Однако американское доминирование в послевоенном европейском кино возникло не только из-за вкусов зрителей. Существовал политический контекст: «позитивные» американские фильмы хлынули в Италию как раз к решающим выборам 1948 года. Государственный департамент призвал Paramount перевыпустить «Ниночку» (1939 года) в том же году, чтобы помочь добиться голосования против коммунистов[267]. Вашингтон, наоборот, потребовал, чтобы фильм Джона Форда «Гроздья гнева» (снятый в 1940 году) не распространялся во Франции: его неблагоприятное изображение Америки эпохи Великой депрессии могло быть использовано Коммунистической партией Франции. В целом американские фильмы создавали привлекательный образ Америки и составляли важный актив в культурной холодной войне. Лишь интеллектуалы могли быть достаточно тронуты Одессой, изображенной Сергеем Эйзенштейном в фильме «Броненосец „Потемкин“», чтобы их эстетические предпочтения переросли в политические. Но каждый, включая интеллектуалов, мог оценить Хамфри Богарта.

Однако продвижение американского кино в Европу было вызвано, прежде всего, экономическими соображениями. Американские фильмы всегда экспортировались в Европу и зарабатывали там деньги. Но после Второй мировой войны американские продюсеры, зажатые между падением посещаемости американских кинотеатров и ростом стоимости кинопроизводства, стали особенно активно добиваться доступа на европейские рынки. Европейские правительства, напротив, меньше чем когда-либо хотели открывать внутренний рынок для американской продукции: местная киноиндустрия, по-прежнему мощная, особенно в Великобритании и Италии, нуждалась в защите от американского «демпинга». А доллары были слишком скудны и ценны, чтобы тратить их на импорт американских фильмов.

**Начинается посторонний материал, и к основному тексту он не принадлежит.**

theorem digitOf_txtAt_of_isMember {r : Rom} {e : Engine} {i : Nat} (h : r.isMember (e.txtAt i) = true) :
    r.digitOf (e.txtAt i) = some (e.digitAt r i) := by
  obtain ⟨d, hd⟩ := Option.isSome_iff_exists.1 h
  rw [Engine.digitAt, hd, Option.getD_some]

theorem digitAt_of_txtAt_eq {r : Rom} (hwf : r.wf) {e : Engine} {i : Nat} {d : Digit} (h : e.txtAt i = r.charOf d) :
    e.digitAt r i = d := by
  rw [Engine.digitAt, h, digitOf_charOf hwf, Option.getD_some]

/-- A member has the digit 0 exactly when it is the zero-symbol (R106). -/
theorem digitAt_eq_zero_iff {r : Rom} (hwf : r.wf) {e : Engine} {i : Nat} (h : r.isMember (e.txtAt i) = true) :
    e.digitAt r i = 0 ↔ e.txtAt i = r.zeroSymbol := by
  refine ⟨fun hzero => ?_, digitAt_of_txtAt_eq hwf⟩
  rw [← (digitOf_eq_some_iff hwf _ _).1 (digitOf_txtAt_of_isMember h), hzero]
  rfl

/-! ## When a decoder ends with each kind -/

/-- Settles O16: the length check is the first, so its violation is always the one reported. -/
theorem lengthRejection : Obligations.LengthRejection := by
  intro s
  obtain ⟨t, hdecf, htstatus⟩ := exec_decoder_status (m := .decf) s (.inl rfl)
  obtain ⟨u, hdecv, hustatus⟩ := exec_decoder_status (m := .decv) s (.inr rfl)
  have heleven : s.eng.len = 11 ↔ s.eng.len.toNat = 11 := BitVec.toNat_inj.symm
  have hzero : s.eng.len = 0 ↔ s.eng.len.toNat = 0 := BitVec.toNat_inj.symm
  constructor
  · refine ⟨t, hdecf, ((htstatus .invalidLength).trans (firstViolation_invalidLength_iff _ s)).trans ?_⟩
    exact not_congr heleven.symm
  · refine ⟨u, hdecv, ((hustatus .invalidLength).trans (firstViolation_invalidLength_iff _ s)).trans ?_⟩
    rw [hzero]
    show ¬ (1 ≤ s.eng.len.toNat ∧ s.eng.len.toNat ≤ 11) ↔ _
    omega

/-- Settles O17: once the length passes, a non-member is the first violation. -/
theorem characterRejection : Obligations.CharacterRejection := by
  intro s
  have hends {m : Instr} (hm : m = .decf ∨ m = .decv) (hlen : lengthCheckPasses m s.eng.len.toNat) :
      endsIn m s fun t => t.eng.status = 0x00000004 ↔
        ∃ i, i < s.eng.len.toNat ∧ s.rom.digitOf (s.eng.txtAt i) = none := by
    obtain ⟨t, hexec, hstatus⟩ := exec_decoder_status s hm
    refine ⟨t, hexec, (hstatus .invalidCharacter).trans ?_⟩
    rw [firstViolation_invalidCharacter_iff, and_iff_right hlen, not_allMembers_iff]
  constructor
  · intro hlen
    have hdecf := hends (.inl rfl) hlen
    rwa [hlen] at hdecf
  · exact fun h1 h11 => hends (.inr rfl) ⟨h1, h11⟩

/-- Settles O18: the canonical form is checked after the length and the characters, and by `DECV` only. -/
theorem canonicalRejection : Obligations.CanonicalRejection := by
  intro s hwf
  constructor
  · obtain ⟨t, hexec, hstatus⟩ := exec_decoder_status (m := .decv) s (.inr rfl)
    refine ⟨t, hexec, (hstatus .invalidFormat).trans ((firstViolation_invalidFormat_iff _ s).trans ?_)⟩
    constructor
    · rintro ⟨-, h2, h11, hmembers, hzero⟩
      exact ⟨h2, h11, hmembers, (digitAt_eq_zero_iff hwf (hmembers 0 (by omega))).1 hzero⟩
    · rintro ⟨h2, h11, hmembers, hsymbol⟩
      exact ⟨rfl, h2, h11, hmembers, digitAt_of_txtAt_eq hwf hsymbol⟩
  · obtain ⟨t, hexec, hstatus⟩ := exec_decoder_status (m := .decf) s (.inl rfl)
    refine ⟨t, hexec, fun hformat => ?_⟩
    obtain ⟨⟨hm, -⟩, -⟩ := (hstatus .invalidFormat).1 hformat
    cases hm

/-- Settles O19: a value that does not fit is the last violation, one of eleven digits from 16 on. -/
theorem overflowRejection : Obligations.OverflowRejection := by
  intro s hwf m hm
  obtain ⟨t, hexec, hstatus⟩ := exec_decoder_status s hm
  have hrange : t.eng.status = 0x00000008 ↔ _ := (hstatus .outOfRange).trans (firstViolation_outOfRange_iff hm s)
  have heleven : s.eng.len = 11 ↔ s.eng.len.toNat = 11 := BitVec.toNat_inj.symm
  refine ⟨t, hexec, ?_, fun d hd hlen htext => ?_⟩
  · rw [hrange, heleven]
    refine and_congr_right fun hlen => and_congr_right fun hmembers => ?_
    rw [digitOf_txtAt_of_isMember (hmembers 0 (by omega))]
    simp
  · have hlen' := heleven.1 hlen
    refine hrange.2 ⟨hlen', fun i hi => (isMember_iff hwf _).2 ⟨d, (htext i (by omega)).symm⟩, ?_⟩
    rw [digitAt_of_txtAt_eq hwf (htext 0 (by omega))]
    obtain rfl | rfl := hd <;> decide

/-! ## The properties of the source -/

/-- The cause of a rejection is a violated condition (R188). -/
theorem violates_of_rejectionCause {m : Instr} {s : State} (hwf : s.rom.wf) {k : ErrorKind} (h : rejectionCause m s k) :
    Violates m s k := by
  cases k with
  | invalidLength => exact h
  | invalidCharacter => exact (not_allMembers_iff _ _).2 h
  | invalidFormat =>
    obtain ⟨hm, h2, hsymbol⟩ := h
    exact ⟨hm, h2, digitAt_of_txtAt_eq hwf hsymbol⟩
  | outOfRange => exact h

/-- Under the restriction of its kind, the cause of a rejection is the first violation (R188). -/
theorem firstViolation_iff_rejectionCause {m : Instr} {s : State} {k : ErrorKind} (hwf : s.rom.wf)
    (hm : m = .decf ∨ m = .decv) (h : rejectionRestriction m s k) : FirstViolation m s k ↔ rejectionCause m s k := by
  cases k with
  | invalidLength => exact firstViolation_invalidLength_iff m s
  | invalidCharacter =>
    rw [firstViolation_invalidCharacter_iff, not_allMembers_iff]
    exact and_iff_right h
  | invalidFormat =>
    obtain ⟨h2, h11, hmembers⟩ := h
    rw [firstViolation_invalidFormat_iff, digitAt_eq_zero_iff hwf (hmembers 0 (by omega))]
    exact ⟨fun ⟨hdecv, _, _, _, hsymbol⟩ => ⟨hdecv, h2, hsymbol⟩,
      fun ⟨hdecv, _, hsymbol⟩ => ⟨hdecv, h2, h11, hmembers, hsymbol⟩⟩
  | outOfRange =>
    obtain ⟨hlen, hmembers⟩ := h
    rw [firstViolation_outOfRange_iff hm, and_iff_right hlen, and_iff_right hmembers]
    exact (textValue_ge_iff s.rom hlen).symm

theorem statusOk_statusFailure (k : ErrorKind) : statusOk (statusFailure k) = 0 := by cases k <;> decide

/-- Settles O47: the cause is a violated condition, and the first one where the restriction is met. -/
theorem rejectionPropertiesUnderRestrictions : Obligations.RejectionPropertiesUnderRestrictions := by
  intro s m k hwf hm
  obtain ⟨t, hexec, hstatus⟩ := exec_decoder_status s hm
  refine ⟨t, hexec, fun h => (hstatus k).trans (firstViolation_iff_rejectionCause hwf hm h), fun hcause => ?_⟩
  obtain ⟨j, hj⟩ := exists_firstViolation (violates_of_rejectionCause hwf hcause)
  rw [(hstatus j).2 hj]
  exact statusOk_statusFailure j

/-! ## The two decoders on one text -/

/-- Both decoders violate the same conditions on eleven characters, but for the leading zero that `DECV` rejects (R194). -/
theorem violates_decv_iff_of_len_eleven {s : State} (hlen : s.eng.len.toNat = 11) (k : ErrorKind) :
    Violates .decv s k ↔ Violates .decf s k ∨ k = .invalidFormat ∧ s.eng.digitAt s.rom 0 = 0 := by
  cases k with
  | invalidLength => simp [Violates, hlen]
  | invalidCharacter | outOfRange => simp [Violates]
  | invalidFormat => simp [Violates, hlen]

Еще в 1927 году парламент Великобритании принял закон, устанавливающий систему квот, согласно которой 20 % всех фильмов, показываемых в Великобритании, к 1936 году должны были быть британскими. После Второй мировой войны британское правительство планировало установить эту квоту на уровне 30 % на 1948 год. Французы, итальянцы и испанцы преследовали аналогичные или даже более серьезные цели (немецкая киноиндустрия, конечно, была не в состоянии требовать такой защиты). Но мощное лоббирование со стороны Голливуда продолжало оказывать давление на европейских переговорщиков через Госдепартамент, а соглашение о разрешении ввоза американских фильмов стало частью каждой крупной двусторонней торговой сделки или кредитного соглашения, заключенных США со своими европейскими союзниками в первое послевоенное десятилетие.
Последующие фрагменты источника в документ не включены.